Dataflow and Manycore architectures

I have been gaining a lot of program management experience managing my team’s activities in the Many/Multicore area. I am even organizing a workshop in this area in June (more in a week or so). We have a very close interaction with Intel, which I enjoy tremendously (I will talk about the outcome of this activity sometime around July). I do not only get to experience first-hand the collaboration on key technologies between two of the largest companies in our discipline but I also get to meet and interact with really clever people. I feel really honored to regularly exchange messages with Microsoft folks like Burton Smith, Jim Larus, Michael Fortin. They have been leaders in this field for so many years! I get to participate in teleconferences with Andrew Chien and Intel folks like Wei Li, Jesse Fang, Jim Held, Geoff Lowney. All huge names in our industry! I truly feel honored and humbled. BTW… they are all going to be at the workshop I mentioned earlier (plus many more big names in the industry and research communities).

I also get to interact on a regular basis with those leading research projects we fund at various universities, like CS @ University of Tennessee (Jack Dongarra and his team), CS @ Indiana University (Dennis Gannon and Geoffrey Fox and their teams), Barcelona Supercomputing Center (Mateo Valero and his team), CS @ Rice University (John Mellor-Crummey and the team over there). It’s just fantastic.

So, I’ve been doing a lot of learning and thinking around the space of Manycore computing. I feel like at home, given that High-Performance, Parallel Computing has been the area of my PhD research. However, when it comes to hardware, I must admit that even though there is an opportunity to learn lots, I don’t find it particularly fascinating. When it comes to programming models, however, I can read and chat for hours.

A regular topic of discussion between Tony Hey, Geoffrey Fox, and I is the past success and the future relevance of functional/dataflow programming. I am very much a supporter of the dataflow model for computation, while the “pragmatists” (having come from a physics background 🙂 keep telling me that the “pure” model will fail again as it has in the past (I must admit, they are not saying in such strong words :-). Of course, the functional programming models didn’t succeed in demonstrating that large software projects could succeed or that performance could match the explicitly-managed parallel applications on massively parallel systems.

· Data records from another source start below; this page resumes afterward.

/-- The registers of XQ. -/
def Regs.tableXQ : List RegDesc := [
  ⟨R.XQ_CTRL, 1, none, [⟨F.XQ_CTRL_LEVEL, .rwl, .any⟩, ⟨F.XQ_CTRL_EN, .rw, .any⟩], 0x3⟩,
  ⟨R.XQ_PARSE, 1, none, [], 0xFFFFFF⟩,
  ⟨R.XQ_STATUS, 1, none, [], 0xFF0000FF⟩,
  ⟨R.XQ_Q_IDX, 1, none, [⟨F.XQ_Q_IDX_QUEUE, .rw, .within 0 159⟩], 0xFF⟩,
  ⟨R.XQ_Q_CFG, 1, some ⟨R.XQ_Q_IDX, 7, 0⟩, [], 0xFFFFFFFF⟩,
  ⟨R.XQ_Q_GEOM, 1, some ⟨R.XQ_Q_IDX, 7, 0⟩, [], 0xFF00030F⟩,
  ⟨R.XQ_Q_COUNT, 1, some ⟨R.XQ_Q_IDX, 7, 0⟩, [], 0x1FFF1FFF⟩,
  ⟨R.XQ_Q_STAT, 1, some ⟨R.XQ_Q_IDX, 7, 0⟩, [⟨F.XQ_Q_STAT_DROPS, .rc, .any⟩], 0xC0FFFFFF⟩,
  ⟨R.XQ_Q_CMD, 1, some ⟨R.XQ_Q_IDX, 7, 0⟩, [⟨F.XQ_Q_CMD_OP, .wo, .any⟩], 0x0⟩,
  ⟨R.XQ_RST, 5, none, [⟨F.XQ_RST_RST, .w1c, .any⟩], 0xFFFFFFFF⟩]

/-- The registers of CLS. -/
def Regs.tableCLS : List RegDesc := [
  ⟨R.CLS_CTRL, 1, none, [⟨F.CLS_CTRL_LEVEL, .rwl, .any⟩, ⟨F.CLS_CTRL_EN, .rw, .any⟩], 0x3⟩,
  ⟨R.CLS_PARSE, 1, none, [], 0xFFFFFF⟩,
  ⟨R.CLS_STATUS, 1, none, [⟨F.CLS_STATUS_DONE, .w1c, .any⟩], 0x1F3⟩,
  ⟨R.CLS_COUNT, 1, none, [], 0x7FFFF⟩,
  ⟨R.CLS_NOW_LO, 1, none, [], 0xFFFFFFFF⟩,
  ⟨R.CLS_NOW_HI, 1, none, [], 0xFF⟩,
  ⟨R.CLS_LIMITS, 1, none, [⟨F.CLS_LIMITS_WARN_PCT, .rw, .within 50 99⟩, ⟨F.CLS_LIMITS_PER_MI, .rw, .within 1 255⟩], 0xFFFF⟩,
  ⟨R.CLS_HORIZON, 1, none, [⟨F.CLS_HORIZON_HORIZON_MS, .rw, .within 60000 604800000⟩], 0xFFFFFFFF⟩,
  ⟨R.CLS_RETAIN, 1, none, [⟨F.CLS_RETAIN_RETAIN_MS, .rw, .within 0 3600000⟩], 0xFFFFFFFF⟩,
  ⟨R.CLS_NOTICE, 1, none, [⟨F.CLS_NOTICE_NOTICE_MS, .rw, .within 0 3600000⟩], 0xFFFFFFFF⟩,
  ⟨R.CLS_SWEEP, 1, none, [⟨F.CLS_SWEEP_PERIOD_MS, .rw, .within 10 10000⟩], 0x3FFF⟩,
  ⟨R.CLS_INFL, 1, none, [⟨F.CLS_INFL_STANDSTILL, .rw, .within 1 65535⟩, ⟨F.CLS_INFL_FIXED_MM, .rw, .within 0 10000⟩], 0xFFFFFFFF⟩,
  ⟨R.CLS_CMD, 8, none, [⟨F.CLS_CMD_WORD, .rw, .any⟩], 0xFFFFFFFF⟩,
  ⟨R.CLS_GO, 1, none, [⟨F.CLS_GO_GO, .wo, .any⟩], 0x0⟩,
  ⟨R.CLS_RES, 16, none, [], 0xFFFFFFFF⟩,
  ⟨R.CLS_POL_IDX, 1, none, [⟨F.CLS_POL_IDX_REQ, .rw, .any⟩, ⟨F.CLS_POL_IDX_HOLD, .rw, .any⟩], 0x3FF⟩,
  ⟨R.CLS_POL_DATA, 1, some ⟨R.CLS_POL_IDX, 9, 0⟩, [⟨F.CLS_POL_DATA_SEP_MM, .rw, .any⟩, ⟨F.CLS_POL_DATA_SEP_10MS, .rw, .any⟩, ⟨F.CLS_POL_DATA_ACTION, .rw, .within 0 2⟩], 0xFFFFFFFF⟩,
  ⟨R.CLS_MACH_IDX, 1, none, [⟨F.CLS_MACH_IDX_MI, .rw, .any⟩], 0x7FF⟩,
  ⟨R.CLS_MACH_DATA, 1, some ⟨R.CLS_MACH_IDX, 10, 0⟩, [⟨F.CLS_MACH_DATA_VALID, .rw, .any⟩, ⟨F.CLS_MACH_DATA_PCLASS, .rw, .any⟩, ⟨F.CLS_MACH_DATA_RADIUS_MM, .rw, .whenSet F.CLS_MACH_DATA_VALID 1 20000⟩], 0xFF9FFFFF⟩,
  ⟨R.CLS_CHECKS, 1, none, [⟨F.CLS_CHECKS_COUNT, .rc, .any⟩], 0xFFFFFFFF⟩,
  ⟨R.CLS_SOLCNT, 1, none, [⟨F.CLS_SOLCNT_COUNT, .rc, .any⟩], 0xFFFFFFFF⟩,
  ⟨R.CLS_LASTSOL, 1, none, [], 0xF07FF⟩,
  ⟨R.CLS_ECC, 1, none, [⟨F.CLS_ECC_CORRECTED, .rc, .any⟩], 0xFFFFFFFF⟩,
  ⟨R.CLS_BANKLOAD, 4, none, [], 0xFFFFFFFF⟩,
  ⟨R.CLS_MAPINFO, 1, none, [], 0x7FFFFFF⟩]

/-- The registers of AUT. -/
def Regs.tableAUT : List RegDesc := [
  ⟨R.AUT_CTRL, 1, none, [⟨F.AUT_CTRL_LEVEL, .rwl, .any⟩, ⟨F.AUT_CTRL_EN, .rw, .any⟩], 0x3⟩,
  ⟨R.AUT_PARSE, 1, none, [], 0xFFFFFF⟩,
  ⟨R.AUT_STATUS, 1, none, [], 0xFF0F⟩,
  ⟨R.AUT_SOURCES, 1, none, [], 0xFFFF1F3F⟩,
  ⟨R.AUT_BEACON, 1, none, [⟨F.AUT_BEACON_SLOTS_SKIPPED, .rc, .any⟩], 0xFFFF000F⟩,
  ⟨R.AUT_SEQ_LO, 1, none, [], 0xFFFFFFFF⟩,
  ⟨R.AUT_SEQ_HI, 1, none, [], 0xFFFF⟩,
  ⟨R.AUT_LIFE, 1, none, [⟨F.AUT_LIFE_COVER, .rw, .within 1 32⟩, ⟨F.AUT_LIFE_LIFETIME_MS, .rw, .within 100 1000⟩], 0x3FFFFF⟩,
  ⟨R.AUT_REC, 1, none, [⟨F.AUT_REC_REPEAT_MS, .rw, .within 100 500⟩, ⟨F.AUT_REC_REC_LIFE_MS, .rw, .within 600 5000⟩], 0xFFFFFFFF⟩,
  ⟨R.AUT_QCEIL01, 1, none, [⟨F.AUT_QCEIL01_Q1, .rw, .any⟩, ⟨F.AUT_QCEIL01_Q0, .rw, .any⟩], 0xFFFFFFFF⟩,
  ⟨R.AUT_QCEIL2, 1, none, [⟨F.AUT_QCEIL2_Q2, .rw, .any⟩], 0xFFFF⟩,
  ⟨R.AUT_CELL, 1, none, [⟨F.AUT_CELL_CELL_VMAX, .rw, .any⟩, ⟨F.AUT_CELL_CELL_STEP_MM, .rw, .within 0 20000⟩], 0xFFFFFFFF⟩,
  ⟨R.AUT_AGE, 1, none, [⟨F.AUT_AGE_RESUME_MS, .rw, .within 0 60000⟩, ⟨F.AUT_AGE_POS_AGE_MS, .rw, .within 500 10000⟩], 0xFFFFFFFF⟩,
  ⟨R.AUT_FSTOP, 1, none, [⟨F.AUT_FSTOP_AIR_EN, .rw, .any⟩, ⟨F.AUT_FSTOP_HOST, .rw, .any⟩], 0x101⟩,
  ⟨R.AUT_REARM, 1, none, [⟨F.AUT_REARM_KEY, .wo, .any⟩], 0x0⟩,
  ⟨R.AUT_COMMA, 1, none, [⟨F.AUT_COMMA_REARM_HOLD_MS, .rw, .within 1000 60000⟩, ⟨F.AUT_COMMA_RESUME, .wo, .any⟩, ⟨F.AUT_COMMA_PIN_EN, .rw, .any⟩, ⟨F.AUT_COMMA_HOST, .rw, .any⟩], 0xFFFF0007⟩,
  ⟨R.AUT_REVOKE, 1, none, [⟨F.AUT_REVOKE_OP, .wo, .any⟩, ⟨F.AUT_REVOKE_MI, .wo, .any⟩], 0x0⟩,
  ⟨R.AUT_REVSTAT, 1, none, [], 0xFFFF07FF⟩,
  ⟨R.AUT_WARDEN, 1, none, [⟨F.AUT_WARDEN_KICK_100MS, .rw, .within 1 100⟩, ⟨F.AUT_WARDEN_KICK_EN, .rwl, .any⟩, ⟨F.AUT_WARDEN_WITHHELD, .rc, .any⟩], 0xFFFFFFFF⟩,
  ⟨R.AUT_KICK, 1, none, [⟨F.AUT_KICK_KEY, .wo, .any⟩], 0x0⟩,
  ⟨R.AUT_DISC, 1, none, [⟨F.AUT_DISC_DISC, .w1c, .any⟩], 0xFFFF0003⟩,
  ⟨R.AUT_RECCNT, 1, none, [⟨F.AUT_RECCNT_COUNT, .rc, .any⟩], 0xFFFFFFFF⟩,
  ⟨R.AUT_MACH_IDX, 1, none, [⟨F.AUT_MACH_IDX_MI, .rw, .any⟩], 0x7FF⟩,
  ⟨R.AUT_MACH_CFG, 1, some ⟨R.AUT_MACH_IDX, 10, 0⟩, [⟨F.AUT_MACH_CFG_VCAP, .rw, .any⟩], 0xFFFF⟩,
  ⟨R.AUT_MACH_STAT, 1, some ⟨R.AUT_MACH_IDX, 10, 0⟩, [], 0xFFFFFFFF⟩,
  ⟨R.AUT_RECLATE, 1, none, [⟨F.AUT_RECLATE_COUNT, .rc, .any⟩], 0xFFFFFFFF⟩,
  ⟨R.AUT_REVBM, 64, none, [], 0xFFFFFFFF⟩]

I believe, as it is the case in so many areas, the right tool can be used for the right job. However, if we are to succeed in making parallelism mainstream, and we have to given the manycore architectures that will become available very fast, we need to provide tooling that implicitly manage parallelism, instead of directly exposing it to the programmers. I totally agree that there are going to be cases where highly-performance libraries with implementation of parallel algorithms/patterns will be programmed explicitly and made available for imperative programming.

I am glad to see that the industry and the research community are seriously looking into this space again. The article on StreamIt reminded me of this.

Interesting times to be into parallelism 🙂

4 responses to “Dataflow and Manycore architectures”

  1. Yes, I think that functional languages is indeed an interesting space when it comes to multi-core processors. I think it’s why I’m seeing a lot of renewed (new?) interest in languages like Haskell and Erlang. Share as little as possible, and you’re good.

  2. Sava,

    on “Of course, the functional programming models didn’t succeed in demonstrating that large software projects could succeed or that performance could match the explicitly-managed parallel applications on massively parallel systems.”:

    I think Google’s mapreduce (as an example) is a proof for the opposite.

    best regards, Stelios

  3. Funny you should say that Stelios but that’s exactly the example I am using in these discussions for modern application of dataflow ideas 🙂 However, we didn’t have such a demonstration few decades ago. I absolutely agree with you.

  4. Alexander

    Savas,

    I think, pure dataflow is a wrong way. Just beacuse only coarse grains can pay back overhead of core synchronization.

    Best wishes,

    Alexander.